Sin embargo, hay quienes dicen cosas como esta: «¿Por qué voy a tener que condenar yo el franquismo si hubo muchas familias que lo vivieron con naturalidad y normalidad?» Son palabras del ex ministro y hoy eurodiputado Jaime Mayor Oreja, militante del Partido Popular (PP). Para contestar a ese y a otros comentarios basta con recordar que, por ejemplo...
* Las mujeres no podían abrir cuentas bancarias ni disponer de pasaporte sin permiso del padre, tutor o marido.
* Para matricular a un hijo en un colegio público había que presentar, aunque no siempre, un certificado de buena conducta, lo que implicaba no tener enemigos personales entre los franquistas que controlaban el barrio, el pueblo o el municipio.

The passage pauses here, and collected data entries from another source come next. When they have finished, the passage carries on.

-- ==== Sys2Proof/Laws/KeepsCommit.lean ====
section
/-! SUPPORT. Every operation of Machine/Commit.lean keeps what Keeps (Safety.lean) says. -/

namespace Sys2Proof.Machine

theorem State.blkCommit_keeps {s0 : State} (s : State) (b v : Nat) (hS : Keeps s0 s) : Keeps s0 (State.blkCommit s b v) := by
  unfold State.blkCommit
  with_reducible repeat' (first
    | assumption | apply State.wr_keeps | apply State.fault_keeps
    | (extract_lets +onlyGivenNames x; clear_value (hx : x = _); refine Keeps.via (s := s0) hx ?_ fun hk => ?_)
    | (extract_lets +onlyGivenNames x; clear_value (hx : x = _); ((have hy : @Eq TickSt x _ := hx); clear hx; subst hy))
    | (extract_lets +onlyGivenNames x; clear_value (hx : x = _); clear hx) | apply Keeps.ite
    | (refine Keeps.same ?_ rfl rfl rfl rfl rfl rfl rfl rfl))

theorem execCommit_keeps {s0 : State} (b gen : Nat) (s : State) (hS : Keeps s0 s) : OutKeeps s0 (execCommit b gen s) := by
  unfold execCommit
  with_reducible repeat' (first
    | assumption | apply State.blkCommit_keeps | apply OutKeeps.next)

theorem execRevert_keeps {s0 : State} (b gen : Nat) (s : State) (hS : Keeps s0 s) : OutKeeps s0 (execRevert b gen s) := by
  unfold execRevert
  with_reducible repeat' (first
    | assumption | apply State.blkCommit_keeps | apply OutKeeps.next)

theorem State.setPrev_keeps {s0 : State} (s : State) (off : Nat) (v : Word) (h : Keeps s0 s) : Keeps s0 (s.setPrev off v) :=
  Keeps.trans h ⟨fun c => ⟨by
    have := c.1
    simp only [State.regsOk, State.setPrev, Bool.and_eq_true] at this ⊢
    exact ⟨this.1, NMap.wf_put _ _ this.2⟩, c.2⟩, rfl, Nat.le_refl _⟩

theorem State.opMove_keeps {s0 : State} (s : State) (o : Nat × Bool) (hS : Keeps s0 s) : Keeps s0 (State.opMove s o) := by
  unfold State.opMove
  with_reducible repeat' (first
    | assumption | intro _ | apply State.setReg_keeps | apply State.setShadow_keeps | apply State.wr_keeps | apply State.rec__keeps
    | apply State.setPrev_keeps | apply Keeps.each | apply Keeps.ite | split)

theorem State.startZero_keeps {s0 : State} (s : State) (kind i : Nat) (hS : Keeps s0 s) : Keeps s0 (State.startZero s kind i) := by
  unfold State.startZero
  with_reducible repeat' (first
    | assumption | (extract_lets +onlyGivenNames x; clear_value (hx : x = _); ((have hy : @Eq CoreSt x _ := hx); clear hx; subst hy))
    | apply Keeps.ite | (refine Keeps.same ?_ rfl rfl rfl rfl rfl rfl rfl rfl))

theorem State.zeroAcc_keeps {s0 : State} (s : State) (core t : Nat) (hS : Keeps s0 s) : Keeps s0 (State.zeroAcc s core t) := by
  unfold State.zeroAcc
  with_reducible repeat' (first
    | assumption | intro _ | apply State.startZero_keeps | apply Keeps.upto
    | (extract_lets +onlyGivenNames x; clear_value (hx : x = _); ((have hy : @Eq CoreSt x _ := hx); clear hx; subst hy))
    | (extract_lets +onlyGivenNames x; clear_value (hx : x = _); clear hx)
    | (refine Keeps.coreUpd ?_ ?_; rotate_left; focus (apply CoreSt.memOk_of <;> (try exact id) <;> (intro _; repeat' (first | assumption | apply Mem.wf_zero | apply Mem.wf_wrBytes | apply Mem.wf_wrN | apply Mem.wf_wr | split)))))

theorem State.zeroGran_keeps {s0 : State} (s : State) (core g : Nat) (hS : Keeps s0 s) : Keeps s0 (State.zeroGran s core g) := by
  unfold State.zeroGran
  with_reducible repeat' (first
    | assumption | apply State.startZero_keeps
    | (extract_lets +onlyGivenNames x; clear_value (hx : x = _); ((have hy : @Eq CoreSt x _ := hx); clear hx; subst hy))
    | (refine Keeps.coreUpd ?_ ?_; rotate_left; focus (apply CoreSt.memOk_of <;> (try exact id) <;> (intro _; repeat' (first | assumption | apply Mem.wf_zero | apply Mem.wf_wrBytes | apply Mem.wf_wrN | apply Mem.wf_wr | split)))))

theorem State.zeroPoolGran_keeps {s0 : State} (s : State) (d g : Nat) (hS : Keeps s0 s) : Keeps s0 (State.zeroPoolGran s d g) := by
  unfold State.zeroPoolGran
  with_reducible repeat' (first
    | assumption | apply State.zeroRsv_keeps | apply State.startZero_keeps)

theorem State.zeroScribe_keeps {s0 : State} (s : State) (k : Nat) (h : Keeps s0 s) : Keeps s0 (State.zeroScribe s k) :=
  State.startZero_keeps _ _ _ (Keeps.upd h (Nat.le_refl _) id id id (RadSt.memOk_of (Mem.wf_zero _ _) id) id)

theorem State.loadScribe_keeps {s0 : State} (s : State) (k : Nat) (h : Keeps s0 s) : Keeps s0 (State.loadScribe s k) := by
  unfold State.loadScribe
  extract_lets a n node u prog src clean s1
  split
  · have hu : Keeps s0 u := State.tsAccess_keeps _ _ _ _ _ (State.countPoison_keeps _ _ _ h)
    have hc : Keeps s0 clean :=
      Keeps.upd hu (Nat.le_refl _) id id id (RadSt.memOk_of id (fun w => Mem.wf_wrBytes _ _ (Mem.wf_zero _ _ w))) id
    have h1 : Keeps s0 s1 := by
      refine Keeps.upto (fun i t ht => ?_) hc
      split
      · exact State.xyPoison_keeps _ _ _ _ _ ht
      · exact ht
    clear_value s1
    exact State.startZero_keeps _ _ _ (State.meshRecords_keeps _ _ _ h1)
  · exact h

theorem State.hqFlush_keeps {s0 : State} (s : State) (q : Nat) (hS : Keeps s0 s) : Keeps s0 (State.hqFlush s q) := by
  unfold State.hqFlush
  with_reducible repeat' (first
    | assumption | intro _ | apply State.hFinal_keeps | apply State.reqEnd_keeps | apply Keeps.each | apply Keeps.ite)

theorem State.egqFlush_keeps {s0 : State} (s : State) (q : Nat) (hS : Keeps s0 s) : Keeps s0 (State.egqFlush s q) := by
  unfold State.egqFlush
  with_reducible repeat' (first
    | assumption | intro _ | exact Keeps.refl _ | apply State.inc_keeps | apply State.hComplete_keeps | apply State.setEgq_keeps
    | apply Keeps.each | apply Keeps.eachP | apply OptKeeps.some | exact OptKeeps.none
    | (extract_lets +onlyGivenNames x; clear_value (hx : x = _); refine Keeps.via (s := s0) hx ?_ fun hk => ?_)
    | (extract_lets +onlyGivenNames x; clear_value (hx : x = _); refine Keeps.viaP (s := s0) hx ?_ fun hk => ?_)
    | (extract_lets +onlyGivenNames x; clear_value (hx : x = _); ((have hy : @Eq EthSt x _ := hx); clear hx; subst hy))
    | (extract_lets +onlyGivenNames x; clear_value (hx : x = _); refine OptKeeps.via (s := s0) hx ?_ fun hk => ?_)
    | (extract_lets +onlyGivenNames x; clear_value (hx : x = _); clear hx) | split | dsimp -zeta only
    | exact OptKeeps.get rfl (by assumption) | refine OptKeeps.get (by assumption) ?_ | refine Keeps.ofMk (by assumption) ?_
    | (refine Keeps.same ?_ rfl rfl rfl rfl rfl rfl rfl rfl))

theorem State.rxqFlush_keeps {s0 : State} (s : State) (q : Nat) (hS : Keeps s0 s) : Keeps s0 (State.rxqFlush s q) := by
  unfold State.rxqFlush
  with_reducible repeat' (first
    | assumption | intro _ | exact Keeps.refl _ | apply State.inc_keeps | apply State.setRxq_keeps | apply State.subFill_keeps
    | apply Keeps.each | apply Keeps.eachP | apply Keeps.foldl | apply Keeps.foldlP
    | (extract_lets +onlyGivenNames x; clear_value (hx : x = _); refine Keeps.via (s := s0) hx ?_ fun hk => ?_)
    | (extract_lets +onlyGivenNames x; clear_value (hx : x = _); refine Keeps.viaP (s := s0) hx ?_ fun hk => ?_)
    | (extract_lets +onlyGivenNames x; clear_value (hx : x = _); ((have hy : @Eq EthSt x _ := hx); clear hx; subst hy))
    | (extract_lets +onlyGivenNames x; clear_value (hx : x = _); refine OptKeeps.via (s := s0) hx ?_ fun hk => ?_)
    | (extract_lets +onlyGivenNames x; clear_value (hx : x = _); clear hx) | dsimp -zeta only
    | (refine Keeps.same ?_ rfl rfl rfl rfl rfl rfl rfl rfl))

theorem State.beforeApply_keeps {s0 : State} (s : State) (d : List (Nat × Nat × Nat)) (hS : Keeps s0 s) : Keeps s0 (State.beforeApply s d) := by
  unfold State.beforeApply
  with_reducible repeat' (first
    | assumption | intro _ | apply State.wr_keeps | apply State.reqEnd_keeps | apply State.hqFlush_keeps | apply Keeps.each)

theorem State.keepOld_keeps {s0 : State} (s : State) (d : List (Nat × Nat × Nat)) (off : Nat) (hS : Keeps s0 s) : Keeps s0 (State.keepOld s d off) := by
  unfold State.keepOld
  with_reducible repeat' (first
    | assumption | apply State.setReg_keeps | split)

theorem State.keepField_keeps {s0 : State} (s : State) (d : List (Nat × Nat × Nat)) (f : Fld) (hS : Keeps s0 s) : Keeps s0 (State.keepField s d f) := by
  unfold State.keepField
  with_reducible repeat' (first
    | assumption | apply State.wr_keeps | split)

theorem State.applyTile_keeps {s0 : State} (s : State) (d : List (Nat × Nat × Nat)) (n : Nat) (hS : Keeps s0 s) : Keeps s0 (State.applyTile s d n) := by
  unfold State.applyTile
  with_reducible repeat' (first
    | assumption | intro _ | exact Keeps.refl _ | apply State.wr_keeps | apply State.startScrub_keeps | apply State.zeroAcc_keeps
    | apply State.zeroGran_keeps | apply Keeps.each | apply Keeps.eachP | apply OptKeeps.map
    | (extract_lets +onlyGivenNames x; clear_value (hx : x = _); refine Keeps.via (s := s0) hx ?_ fun hk => ?_)
    | (extract_lets +onlyGivenNames x; clear_value (hx : x = _); refine Keeps.viaP (s := s0) hx ?_ fun hk => ?_)
    | (extract_lets +onlyGivenNames x; clear_value (hx : x = _); ((have hy : @Eq MemSt x _ := hx); clear hx; subst hy))
    | (extract_lets +onlyGivenNames x; clear_value (hx : x = _); refine OptKeeps.via (s := s0) hx ?_ fun hk => ?_)
    | (extract_lets +onlyGivenNames x; clear_value (hx : x = _); clear hx) | apply Keeps.ite | split | dsimp -zeta only
    | (refine Keeps.same ?_ rfl rfl rfl rfl rfl rfl rfl rfl))

theorem State.applyTime_keeps {s0 : State} (s : State) (d : List (Nat × Nat × Nat)) (hS : Keeps s0 s) : Keeps s0 (State.applyTime s d) := by
  unfold State.applyTime
  with_reducible repeat' (first
    | assumption | intro _ | apply State.wr_keeps | apply State.timeFault_keeps | apply State.pulseReload_keeps
    | apply State.barWatch_keeps | apply State.barUnwatch_keeps | apply State.keepOld_keeps | apply Keeps.each | apply Keeps.ite)

theorem State.applyHq_keeps {s0 : State} (s : State) (d : List (Nat × Nat × Nat)) (hS : Keeps s0 s) : Keeps s0 (State.applyHq s d) := by
  unfold State.applyHq
  with_reducible repeat' (first
    | assumption | intro _ | apply State.wr_keeps | apply State.hostWr_keeps | apply State.fault_keeps | apply State.setHq_keeps
    | apply Keeps.each | (extract_lets +onlyGivenNames x; clear_value (hx : x = _); refine Keeps.via (s := s0) hx ?_ fun hk => ?_)
    | (extract_lets +onlyGivenNames x; clear_value (hx : x = _); clear hx) | apply Keeps.ite | split)

theorem State.meterRecord_keeps {s0 : State} (s : State) (p reason time epoch : Nat) (hS : Keeps s0 s) : Keeps s0 (State.meterRecord s p reason time epoch) := by
  unfold State.meterRecord
  with_reducible repeat' (first
    | assumption | apply State.incw_keeps | apply State.hostWr_keeps
    | (extract_lets +onlyGivenNames x; clear_value (hx : x = _); clear hx) | split)

theorem State.applyPart_keeps {s0 : State} (s was : State) (d : List (Nat × Nat × Nat)) (hS : Keeps s0 s) : Keeps s0 (State.applyPart s was d) := by
  unfold State.applyPart
  with_reducible repeat' (first
    | assumption | intro _ | apply State.fault_keeps | apply State.semZeroGroup_keeps | apply State.meterRecord_keeps | apply Keeps.each
    | apply Keeps.ite)

theorem State.applyFlt_keeps {s0 : State} (s : State) (d : List (Nat × Nat × Nat)) (hS : Keeps s0 s) : Keeps s0 (State.applyFlt s d) := by
  unfold State.applyFlt
  with_reducible repeat' (first
    | assumption | intro _ | apply State.hostWr_keeps | apply State.setRing_keeps | apply State.flushHeld_keeps | apply Keeps.each
    | (extract_lets +onlyGivenNames x; clear_value (hx : x = _); refine Keeps.via (s := s0) hx ?_ fun hk => ?_)
    | (extract_lets +onlyGivenNames x; clear_value (hx : x = _); clear hx) | apply Keeps.ite | split)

* En numerosas ocasiones el acceso a una vivienda de protección oficial se conseguía a base de recomendación o de sometimiento laboral, económico, sexual...
* Con el apoyo expreso de las autoridades y bajo coacción se organizaban recaudaciones voluntarias de dinero para honrar a tal o cual mandamás (así consiguió la familia Franco el Pazo de Meirás).

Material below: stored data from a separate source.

/-- A state and operands that meet the hypotheses of each clause of EthernetEgress. -/
theorem witness_EthernetEgress :
    (egQ.macUp 1 = true ∧ egQ.eth.egq = [(6, [txB 20 1, txB 700 2])] ∧ egQ.eth.ptp = [] ∧ egQ.eth.svcWait = [] ∧ egQ.on (Reg.EQS_MAC_CFG.gate_en 1) =
    false ∧ egQ.on (Reg.EQS_MAC_CFG.kw5 1) = false ∧ egQ.egqOn 6 = true ∧ egQ.egqMac 6 = 1 ∧ egQ.rd (Reg.EQS_Q_CFG.kind 6) ≠ 1 ∧ (txB 20 1).host =
    none ∧ NMap.get 0 egQ.eth.pause (8 * 1 + egQ.rd (Reg.EQS_Q_HDR.pcp 6)) ≤ egQ.time.cnt ∧ egQ.rd (Reg.EQS_Q_CFG.tc 6) < 8) ∧
    (egS.macUp 1 = true ∧ egS.eth.egq = [] ∧ egS.eth.ptp = []) ∧
    ((egLateS.egq 7)[1]? = some (txB 30 2) ∧ egLateS.eth.svcWait = [] ∧ egLateS.rd (Reg.EQS_Q_CFG.kind 7) = 1 ∧ egLateS.rd (Reg.EQS_Q_CFG.owner 7) <
    1024) ∧
    (1 < 32 ∧ gateS.on (Reg.EQS_MAC_CFG.gate_en 1) = true) :=
  by and_intros <;> decide +kernel

/-! ### The host interface -/

/-- A command's 512 bits: opcode, tag, and further fields as (lowest bit, value). -/
def raw (op : Nat) (l : List (Nat × Nat)) : Nat := ((32, 0xCAFEF00D) :: l).foldl (fun a e => a + e.2 * 2 ^ e.1) op
def cmd (i op : Nat) (l : List (Nat × Nat)) : HCmd := ⟨i, raw op l, false, false⟩
/-- Queue 300 belongs to partition 1, PASID 0x22: a ring of 8 entries at 0x1000 and a completion ring of 4 records at 0x2000. -/
def hostS : State :=
  let s := withRegs coreS [(Reg.PART_STAT.state 1, 1), (Reg.PART_PASID.valid 1 3, 1), (Reg.PART_PASID.pasid 1 3, 0x22), (Reg.HQ_LINK.up, 1), (Reg.HQ_LINK.dropped_writes, 6),
    (Reg.HQ_Q_SQ.iova 300, 0x1000), (Reg.HQ_Q_CQ.iova 300, 0x2000), (Reg.HQ_Q_CFG.enable 300, 1), (Reg.HQ_Q_CFG.owner 300, 1), (Reg.HQ_Q_CFG.pasid_idx 300, 3),
    (Reg.HQ_Q_CFG.sq_log2 300, 3), (Reg.HQ_Q_CFG.cq_log2 300, 2), (Reg.HQ_Q_CFG.poll_code 300, 2), (Reg.HQ_Q_FLAGS.active 300, 1),
    (Reg.EQS_Q_CFG.kind 9, 3), (Reg.EQS_Q_CFG.owner 9, 300), (Reg.ETH_MAC_CFG.mtu 0, 9000)]
  { s with hq := { s.hq with q := [(300, { head := 7, written := 5, read := 4, lastRead := 900 })] },
           host := [(hostKey 0x22 0x1000, 9), (hostKey 0x22 (0x1040 + 64 * 7), 1), (hostKey 0x22 (0x1040 + 64 * 7 + 4), 0x55), (hostKey 0x22 0x1040, 2),
                    (hostKey 0x22 0x3001, 0xAB), (hostKey 0x22 0x307F, 0xCD)] }
def hostQ (f : HQueue → HQueue) : State := { hostS with hq := { hostS.hq with q := [(300, f ((hostS.hq_ 300)))] } }
def hostC (c : HCmd) : State := hostQ (fun h => { h with cmds := [c] })
def cNop : HCmd := cmd 6 1 []
def cIn : HCmd := cmd 6 2 [(64, 0x3000), (128, 0x8000), (192, 128)]
def cOut : HCmd := cmd 6 3 [(64, 0x3000), (128, 0x8000), (192, 128)]
def cSem (n : Nat) : HCmd := cmd 6 4 [(64, 64), (80, n)]
def cTx : HCmd := cmd 6 0x10 [(64, 0x3000), (128, 9), (144, 0x020000000007), (192, 0x0800), (208, 100)]
def cRx : HCmd := cmd 6 0x11 [(64, 0x3000), (128, 2048)]
/-- The same with no bytes. -/
def cTx0 : HCmd := cmd 6 0x10 [(64, 0x3000), (128, 9), (144, 0x020000000007), (192, 0x0800)]
def cRx0 : HCmd := cmd 6 0x11 [(64, 0x3000)]
def readyS : State := { hostS with pins := { hostS.pins with coreReady := true, perst := true } }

* Las fuerzas de seguridad del Estado podían detener a cualquier ciudadano como sospechoso (o simplemente por haber sido acusado por un hombre de bien) y mantenerlo en calabozos durante días y más días.
* Había numerosos funcionarios de Justicia que participaban en las mafias de subasteros, que empleando ardides de todo tipo se repartían a bajo precio bienes embargados con el consiguiente perjuicio a personas y colectivos.
* Las licencias de importación (amén de adjudicaciones de todo tipo) se concedían discrecionalmente y sólo había un requisito imprescindible: ser franquista o amigo personal de un cargo público con poder o influencia... o bien garantizar una comisión a "alguien".
* Los niños que accedían a un colegio de pago gracias a una beca eran discriminados e incluso obligados legalmente a realizar trabajos (servir las mesas del comedor, recoger el material deportivo, barrer y fregar aulas…)
* Miles de jóvenes fueron utilizados durante el servicio militar como criados de oficiales y jefes militares.
* Ingentes cantidades de material e incluso inmuebles de las empresas y servicios públicos, más los de todas las compañías controladas por el INI o dependientes de otros organismos del Estado (Renfe, Feve, Telefónica, Bazán, Campsa, Tabacalera, Iberia, TVE, RNE, etcétera) fueran utilizados o robados en beneficio de particulares franquistas o amigos del régimen.
* Miles de funcionarios públicos adscritos al Movimiento, falangistas y personas del régimen obtuvieron vivienda o disfrutaron de casas de vacaciones con cargo al erario.
Más un larguísimo etcétera de casos y situaciones.
El robo de bienes públicos o su aprovechamiento privado eran norma
Mayor Oreja tiene razón: Fueron muchas las ventajas de las que disfrutaron esas familias que según él vivieron durante el franquismo con «naturalidad y normalidad».  
Uno desearía atemperar ciertos recuerdos…
Para contestar a las ignominias de Mayor Oreja no es preciso referirse a los muertos y heridos durante la guerra civil provocada por el golpe de Estado del 18 de julio de 1936, basta con recordar los asesinados, encarcelados, extrañados, arruinados y represaliados por el Gobierno franquista una vez finalizada la guerra civil y hasta el último día del régimen.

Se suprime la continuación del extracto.